- **WHAT YOU WILL DO**
Exactly reproduce the data from its first line through the line with "tget d rest k", leaving out every line after it.

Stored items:
-- ==== Sys2Proof/Machine/Table.lean ====
section
/-! DEFINITION. Reading and writing the canonical tables and memories of the state: a write keeps the numbers
rising and never lists a value equal to the default. -/

namespace Sys2Proof.Machine

/-- Entry k of a table; the default where it is not listed. -/
def tget {α : Type} (d : α) : Table α → Nat → α
  | [], _ => d
  | (i, v) :: rest, k => if i = k then v else tget d rest k

/-- List entry k with a value, before the numbers above it and in place of an entry k already listed. -/
def tlist {α : Type} : Table α → Nat → α → Table α
  | [], k, v => [(k, v)]
  | (i, w) :: rest, k, v =>
    if k < i then (k, v) :: (i, w) :: rest
    else if i = k then (k, v) :: rest
    else (i, w) :: tlist rest k v

/-- Set entry k of a table, keeping the canonical form: the default is not listed. -/
def tput {α : Type} [DecidableEq α] (d : α) (t : Table α) (k : Nat) (v : α) : Table α :=
  if v = d then t.filter (fun e => e.1 != k) else tlist t k v

/-- Change entry k of a table. -/
def tmod {α : Type} [DecidableEq α] (d : α) (t : Table α) (k : Nat) (f : α → α) : Table α :=
  tput d t k (f (tget d t k))

/-- The canonical form: numbers strictly rising and no default listed. -/
def twf {α : Type} [DecidableEq α] (d : α) : Table α → Bool
  | [] => true
  | [(_, v)] => decide (v ≠ d)
  | (i, v) :: (j, w) :: rest => decide (v ≠ d) && decide (i < j) && twf d ((j, w) :: rest)

/-- The canonical form of a memory. -/
abbrev Mem.wf (m : Mem) : Prop := twf (0 : Byte) m = true

/-- One byte of memory; a byte nothing has written reads 0 (R31, R32, R379; host memory: log 2). -/
def readByte (m : Mem) (a : Nat) : Byte := tget 0 m a

/-- Write one byte. -/
def writeByte (m : Mem) (a : Nat) (b : Byte) : Mem := tput 0 m a b

/-- Write consecutive bytes from an address up. -/
def writeBytes (m : Mem) (a : Nat) : List Byte → Mem
  | [] => m
  | b :: bs => writeBytes (writeByte m a b) (a + 1) bs

/-- Write listed bytes back, each at its own address. -/
def writeCells (m : Mem) (cells : Mem) : Mem := cells.foldl (fun m c => writeByte m c.1 c.2) m

/-- Read n consecutive bytes. -/
def readBytes (m : Mem) (a : Nat) : Nat → List Byte
  | 0 => []
  | n + 1 => readByte m a :: readBytes m (a + 1) n

/-- A little-endian number from bytes (R12). -/
def leNat : List Byte → Nat
  | [] => 0
  | b :: bs => b.toNat + 256 * leNat bs

/-- n bytes of memory as a little-endian number (R12). -/
def readLe (m : Mem) (a n : Nat) : Nat := leNat (readBytes m a n)

/-- The low n bytes of a number, least significant first (R12). -/
def leBytes : Nat → Nat → List Byte
  | 0, _ => []
  | n + 1, v => BitVec.ofNat 8 v :: leBytes n (v / 256)

/-- Two's complement of n bytes for a signed value. -/
def leInt (n : Nat) (v : Int) : List Byte := leBytes n (v % (2 ^ (8 * n) : Nat)).toNat

/-- A signed number from an unsigned field of the given number of bits. -/
def signed (bits v : Nat) : Int := if v < 2 ^ (bits - 1) then (v : Int) else (v : Int) - (2 ^ bits : Nat)

/-- Signed 16-bit values in host or device memory. -/
def readI16s (m : Mem) (a : Nat) : Nat → List Int
  | 0 => []
  | n + 1 => signed 16 (readLe m a 2) :: readI16s m (a + 2) n

/-- Unsigned 16-bit values in memory. -/
def readU16s (m : Mem) (a : Nat) : Nat → List Nat
  | 0 => []
  | n + 1 => readLe m a 2 :: readU16s m (a + 2) n

/-- Unsigned 32-bit values in memory. -/
def readU32s (m : Mem) (a : Nat) : Nat → List Nat
  | 0 => []
  | n + 1 => readLe m a 4 :: readU32s m (a + 4) n

/-- Zero bytes added until the length is a multiple of k. -/
def padZero (k : Nat) (bs : List Byte) : List Byte :=
  bs ++ List.replicate ((k - bs.length % k) % k) 0

/-- L16 values 0x8000 added until the length is a multiple of 64 bytes (R142, R168). -/
def padBelow (bs : List Byte) : List Byte :=
  bs ++ (List.replicate (((64 - bs.length % 64) % 64) / 2) [(0x00 : Byte), 0x80]).flatten

/-- Bit i of a number. -/
def bit (v i : Nat) : Bool := v / 2 ^ i % 2 == 1

/-- 1 or 0. -/
def b2n (b : Bool) : Nat := if b then 1 else 0

/-- Ceiling of a quotient. -/
def ceilDiv (a b : Nat) : Nat := (a + b - 1) / b

end Sys2Proof.Machine
end

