/-- GEN.START lands with ACTION 0. -/
def genStopLand (d : Nat) (s : State) : State :=
  if (getGen d s).running then modGen d (fun g => { g with latched := some (none, 3) }) s
  else modGen d (fun g => { g with stimulus := false, gapped := false }) s

/-- GEN.LOAD lands (Table 10-5): the new table; a running generator plays START_ENTRY from the next segment start. -/
def genLoadLand (d : Nat) (entries : List SeqEntry) (start : Nat) (s : State) : State :=
  modGen d (fun g => { g with
    table := entries, startEntry := start, plays := 1, loops := []
    latched := if g.running then some (some start, 1) else g.latched }) s

/-- R209, R211: the play ends and what was latched follows: the next segment starts, or the sequence stops. -/
def genAdvance (d : Nat) (s : State) : State :=
  let s := if (getGen d s).latched.isNone then genLatch d s else s
  let g := getGen d s
  match g.latched with
  | some (some e, k) =>
    playBegin d (playEnd g) { entry := e, plays := g.plays, loops := g.loops } (k == 1) (playOut d (playOf g e) s)
  | some (none, cause) => genEnd d cause s
  | none => s

end Sys2Proof.Machine
end

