-- ==== Sys2Proof/Machine/DmaUnit.lean ====
section
/-! DEFINITION. Host DMA channels: binding, programs, transfers, request lines (14_dma_and_rings.md R275 to R293). -/

namespace Sys2Proof.Machine

/-! ## Causes (Table 14-9) -/

def dmaReadErr : Nat := 1
def dmaWriteErr : Nat := 2
def dmaFetchErr : Nat := 3
def dmaBadOp : Nat := 4
def dmaBadField : Nat := 5
def dmaLineErr : Nat := 6
def dmaRingErr : Nat := 7
def dmaSemErr : Nat := 8

/-- Position register: [39:0] address, [41:40] space. -/
def dmaPosition (c : Channel) : Nat := c.pos % 2 ^ 40 + c.posSpace * 2 ^ 40

/-- R290: the channel stands at an instruction boundary with a stop pending: it stops and the command completes. -/
def dmaSettle (n : Nat) (s : State) : State :=
  match (getChan n s).stopRef with
  | some r =>
    let s := modChan n (fun c => { c with stopRef := none, state := if c.state = 5 then 5 else 4, wait := none }) s
    ok r 0 s
  | none => s

/-- R288: the channel stops at its instruction with a cause. -/
def dmaStop (n cause : Nat) (s : State) : State :=
  let s := modChan n (fun c => { c with state := 5, cause := cause, done := false, transfer := none, wait := none }) s
  let c := getChan n s
  dmaSettle n (event 0x1401 2 n [(16, 1, n), (17, 1, cause), (20, 4, sat 4 c.remaining), (24, 8, dmaPosition c)] s)

/-! ## Fetch (R278) -/

/-- A DRAM byte range lies in usable capacity. -/
def inDram (a n : Nat) (s : State) : Bool := decide (a + n ≤ dramUsable s)

/-- Host memory can be reached through the channel's function. -/
def dmaHostUp (c : Channel) (s : State) : Bool := s.pcie.link && (!c.pf1 || s.pcie.pf1Enabled)

/-- The instruction word at the position. -/
def dmaWordAt (c : Channel) (s : State) : Nat :=
  if c.posSpace = 0 then readLe s.dram c.pos 16 else readLe s.host (c.hostBase + c.pos) 16

/-- The channel executes instructions: it runs, and neither a transfer nor a WAIT is under way. -/
def dmaReady (c : Channel) : Bool := c.isSet && c.state == 1 && c.transfer.isNone && c.wait.isNone

/-- The position cannot be fetched: beyond capacity or poisoned. -/
def dmaNoFetch (c : Channel) (s : State) : Bool :=
  c.posSpace == 0 && (!inDram c.pos 16 s || poisonedIn c.pos 16 s)

/-- R73, R287: a list, like an instruction, waits for a DRAM that stalls and for a host that cannot be reached. -/
def spaceWaits (c : Channel) (space : Nat) (s : State) : Bool :=
  (space == 0 && dramStalled s) || (space == 1 && !dmaHostUp c s)

/-- The channel stands at this instruction: run it. A failed fetch stops the channel; anything else only lets time
pass (DESIGN CHOICE, unsafe: log 9). -/
def dmaFetch (t : DT) (n op : Nat) (word : U128) (run : Channel → State → State) (s : State) : State :=
  let s := advance t s
  let c := getChan n s
  if !dmaReady c || spaceWaits c c.posSpace s then s
  else if dmaNoFetch c s then dmaStop n dmaFetchErr s
  else if dmaWordAt c s = word.toNat ∧ word.toNat % 16 = op then run c s else s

- **PROBLEM SOLUTION**
-- ==== Sys2Proof/Machine/Table.lean ====
section
/-! DEFINITION. Reading and writing the canonical tables and memories of the state: a write keeps the numbers
rising and never lists a value equal to the default. -/

namespace Sys2Proof.Machine

/-- Entry k of a table; the default where it is not listed. -/
def tget {α : Type} (d : α) : Table α → Nat → α
  | [], _ => d
  | (i, v) :: rest, k => if i = k then v else tget d rest k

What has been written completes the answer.